Chang, YM, Tsai, SC, Shiao, CC, Liou, HH, Yang, CL, Tung, NY, Hsu, KS, Chen, IL, Liu, MC, Kao, JL, et al
Clinical and experimental nephrology. 2017;(5):908-916
Abstract
BACKGROUND Phosphate binders have an impact on fibroblast growth factor 23 (FGF23); however, the effect of phosphate binders on serum hepcidin has not been explored. We conducted a 24-week multicenter randomized controlled trial to investigate the effects of lanthanum carbonate or calcium carbonate monotherapy on serum phosphate, FGF23, and hepcidin levels in chronic hemodialysis patients.

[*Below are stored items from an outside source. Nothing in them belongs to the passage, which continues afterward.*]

-- ==== Sys2Proof/Machine/Ops.lean ====
section
/-! DEFINITION. The named operations of the engine: memory through the bus primitives, the stack, the end of an
instruction, the fatal entry, entering and leaving an interrupt, the boundary check, reset, and fetching. -/

namespace Sys2Proof.Machine

open Sys2Proof

/-! ## Memory (20_memory.md) -/

/-- The byte listed for an address, or what an unlisted address reads as. -/
def lookup (cells : List Host.Cell) (a : Nat) : Byte :=
  match cells with
  | [] => Config.unlistedByte
  | c :: t => if c.1 = a then c.2 else lookup t a

/-- The list with one byte changed, in canonical form: addresses rising, no entry that an unlisted address reads as. -/
def store (cells : List Host.Cell) (a : Nat) (v : Byte) : List Host.Cell :=
  match cells with
  | [] => if v = Config.unlistedByte then [] else [(a, v)]
  | c :: t =>
    if c.1 < a then c :: store t a v
    else
      let after := if c.1 = a then t else c :: t
      if v = Config.unlistedByte then after else (a, v) :: after

/-- The canonical form of memory: addresses strictly rising and below `2^24`, and no entry equal to what an unlisted
address reads as. -/
def Memory.wf (m : Memory) : Bool :=
  decide (m.cells.Pairwise fun x y => x.1 < y.1) &&
    m.cells.all fun c => decide (c.1 < 2 ^ 24) && decide (c.2 ≠ Config.unlistedByte)

/-- `read8` (R74). -/
def read8 (m : Memory) (a : Addr) : BitVec 8 := lookup m.cells a.toNat

/-- `read16` (R74): little-endian, addresses modulo `2^24`. -/
def read16 (m : Memory) (a : Addr) : BitVec 16 := read8 m (a + 1#24) ++ read8 m a

/-- `read24` (R74, R92). -/
def read24 (m : Memory) (a : Addr) : BitVec 24 := read8 m (a + 2#24) ++ read8 m (a + 1#24) ++ read8 m a

/-- `read32` (R74). -/
def read32 (m : Memory) (a : Addr) : BitVec 32 :=
  read8 m (a + 3#24) ++ read8 m (a + 2#24) ++ read8 m (a + 1#24) ++ read8 m a

/-- `write8` (R74). -/
def write8 (m : Memory) (a : Addr) (v : BitVec 8) : Memory := ⟨store m.cells a.toNat v⟩

/-- `write16` (R74): the bytes little-endian, addresses modulo `2^24`. -/
def write16 (m : Memory) (a : Addr) (v : BitVec 16) : Memory :=
  write8 (write8 m a (v.extractLsb' 0 8)) (a + 1#24) (v.extractLsb' 8 8)

/-- `write32` (R74). -/
def write32 (m : Memory) (a : Addr) (v : BitVec 32) : Memory :=
  write16 (write16 m a (v.extractLsb' 0 16)) (a + 2#24) (v.extractLsb' 16 16)

/-- `MemRead(a, n)` for a data access of a width (R72, R79). -/
def memRead (w : Width) (m : Memory) (a : Addr) : Val :=
  match w with
  | .byte => (read8 m a).setWidth 32
  | .word => (read16 m a).setWidth 32
  | .long => read32 m a

/-- `MemWrite(a, n, v)` for a data access of a width (R73, R79). -/
def memWrite (w : Width) (m : Memory) (a : Addr) (v : Val) : Memory :=
  match w with
  | .byte => write8 m a (v.setWidth 8)
  | .word => write16 m a (v.setWidth 16)
  | .long => write32 m a v

/-- The addresses of an access of `n` bytes at `a`, modulo `2^24` (R74, R78). -/
def span (a : Addr) (n : Nat) : List Addr := (List.range n).map fun k => a + BitVec.ofNat 24 k

/-! ## The stack (43_data_movement.md R231, R232) -/

/-- The value of SP after a push of a width. -/
def pushedSp (w : Width) (s : State) : BitVec 32 := s.sp - BitVec.ofNat 32 w.bytes

/-- `Push(n, v)` (R231). -/
def push (w : Width) (v : Val) (s : State) : State :=
  { s with sp := pushedSp w s, mem := memWrite w s.mem (lowAddr (pushedSp w s)) v }

/-- The value `Pop(n)` returns (R232). -/
def popValue (w : Width) (s : State) : Val := memRead w s.mem (lowAddr s.sp)

/-- The state after `Pop(n)` (R232). -/
def popState (w : Width) (s : State) : State := { s with sp := s.sp + BitVec.ofNat 32 w.bytes }

/-! ## The end of an instruction (40_dispatcher.md R149, R150, R152) -/

/-- `(pc + len) mod 2^24`: the address of the next instruction (R149, 48_control_system.md R350). -/
def nextPc (s : State) (len : Nat) : Addr := s.pc + BitVec.ofNat 24 len

/-- The end of an instruction that is not a prefix: PC, CYC (`len + nacc`) and `STICKY <- IDLE`. -/
def complete (target : Addr) (len nacc : Nat) (s : State) : State :=
  { s with pc := target, cyc := s.cyc + len + nacc, sticky := .idle }

/-- The end of an instruction that names no target: PC advances by `len`. -/
def advance (len nacc : Nat) (s : State) : State := complete (nextPc s len) len nacc s

/-- The end of a prefix instruction (R152): PC advances, CYC grows, `STICKY <- ARMED(value, kind)`, `INHIBIT <- 1`. -/
def advanceArmed (value : BitVec 24) (kind : StickyKind) (len nacc : Nat) (s : State) : State :=
  { s with pc := nextPc s len, cyc := s.cyc + len + nacc, sticky := .armed value kind, inhibit := true }

/-! ## The fatal entry (60_exceptions.md R404) -/

/-- What `raise IllegalOpcode` and `raise IllegalAddressingMode` do: HALTED is set and FAULT records the kind, PC and first
byte; nothing else changes. -/
def fatalEntry (kind : FatalKind) (b0 : Byte) (s : State) : State :=
  { s with halted := true, fault := some ⟨kind, s.pc, b0⟩ }

/-! ## Interrupt entry and return (60_exceptions.md R412, R413, R417; 48_control_system.md R359, R360) -/

/-- The address of vector `v` (R413, 20_memory.md R84). -/
def vectorAddr (v : BitVec 8) (s : State) : Addr := lowAddr s.intb + 4#24 * v.setWidth 24

/-- The part that INT and interrupt entry share: push FLG, push the return address, clear I and set IPL where a level is
given, then load PC from the vector (R359, R412). -/
def enterVector (level : Option IntLevel) (ret : Addr) (v : BitVec 8) (s : State) : State :=
  let s1 := push .long (addrWord ret) (push .word (s.flg.setWidth 32) s)
  { s1 with flg := flagsIntEntry level s.flg, pc := lowAddr (read32 s1.mem (vectorAddr v s)) }

/-- Interrupt entry at a boundary (R412), with its `ack` (R414). CYC does not change. -/
def interruptEntry (r : Irq) (s : State) : State :=
  { enterVector (some r.level) s.pc r.vector s with acks := s.acks ++ [r] }

/-- The two pops and `FlagsLoad` of REIT (48_control_system.md R360), with the popped return address. -/
def leaveVector (s : State) : Addr × State :=
  let s1 := popState .long s
  let s2 := popState .word s1
  (lowAddr (popValue .long s), { s2 with flg := flagsLoad ((popValue .word s1).setWidth 16) })

/-! ## The boundary (40_dispatcher.md R154 to R156; 60_exceptions.md R411) -/

/-- The acceptance test of R411: I is 1 and the level exceeds IPL. -/
def accepts (r : Irq) (flg : BitVec 16) : Bool :=
  getFlag .i flg && decide (getIpl flg < r.level.bits)

/-- The IRQ sample the engine takes next (R60, R410): NONE when no sample is left. -/
def nextSample (s : State) : Option Irq :=
  match s.irq with
  | [] => none
  | q :: _ => q

/-- The boundary check: if INHIBIT is set it is cleared and nothing is sampled (R155); otherwise IRQ is sampled once and an
accepted request is entered (R156). -/
def boundary (s : State) : State :=
  if s.inhibit then { s with inhibit := false }
  else
    let s1 := { s with irq := s.irq.tail }
    match nextSample s with
    | some r => if accepts r s.flg then interruptEntry r s1 else s1
    | none => s1

/-! ## Reset (70_reset_and_hazards.md R440, R441) -/

/-- `reset()` from any state: memory, CYC, the IRQ samples and the `ack` log stay; PC is read from the reset vector. -/
def engineReset (s : State) : State :=
  { State.reset with
    pc := lowAddr (read32 s.mem 0xFFFFFC#24)
    cyc := s.cyc
    mem := s.mem
    irq := s.irq
    acks := s.acks }

/-- The harness drives IRQ (70_reset_and_hazards.md R457): one more sample to come. -/
def driveIrq (sample : Option Irq) (s : State) : State := { s with irq := s.irq ++ [sample] }

/-! ## Fetching (40_dispatcher.md R142, R143) -/

/-- The bytes from PC on, as many as the longest instruction has, addresses modulo `2^24` (R143). The decoder uses those
that belong to the instruction (notes/assumptions/9.md). -/
def fetchWindow (s : State) : List Byte := (span s.pc maxLength).map (read8 s.mem)

/-- Bytes stored from an address on, addresses modulo `2^24`. -/
def storeBytes (m : Memory) (a : Addr) : List Byte → Memory
  | [] => m
  | b :: t => storeBytes (write8 m a b) (a + 1#24) t

end Sys2Proof.Machine
end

METHODS Forty-six patients were recruited, and daily dietary phosphorus was controlled between 600-800 mg. Serum calcium, phosphate, albumin, alkaline phosphatase (ALP), FGF23, intact parathyroid hormone (iPTH), hepcidin, high-sensitivity CRP (hsCRP), 25(OH)D, 1,25(OH)2D, fetuin-A, and osteopontin were checked as scheduled. RESULTS Twenty-five patients completed the study. Mean serum FGF23 level was significantly decreased after a 24-week treatment with lanthanum (8677.5 ± 7490.0 vs. 4692.8 ± 5348.3 pg/mL, p = 0.013, n = 13), but not with calcium (n = 12). The reduction of serum hepcidin in lanthanum group was positively correlated with the decrement of serum phosphate (r = 0.631, p = 0.021) and serum hsCRP (r = 0.670, p = 0.012) levels, respectively. Serum ALP, iPTH, vitamin D, fetuin-A, and osteopontin revealed no significant inter- or intragroup differences. CONCLUSIONS In summary, a decrease in serum FGF23 levels and a trend of decline in hepcidin levels were observed only in lanthanum group.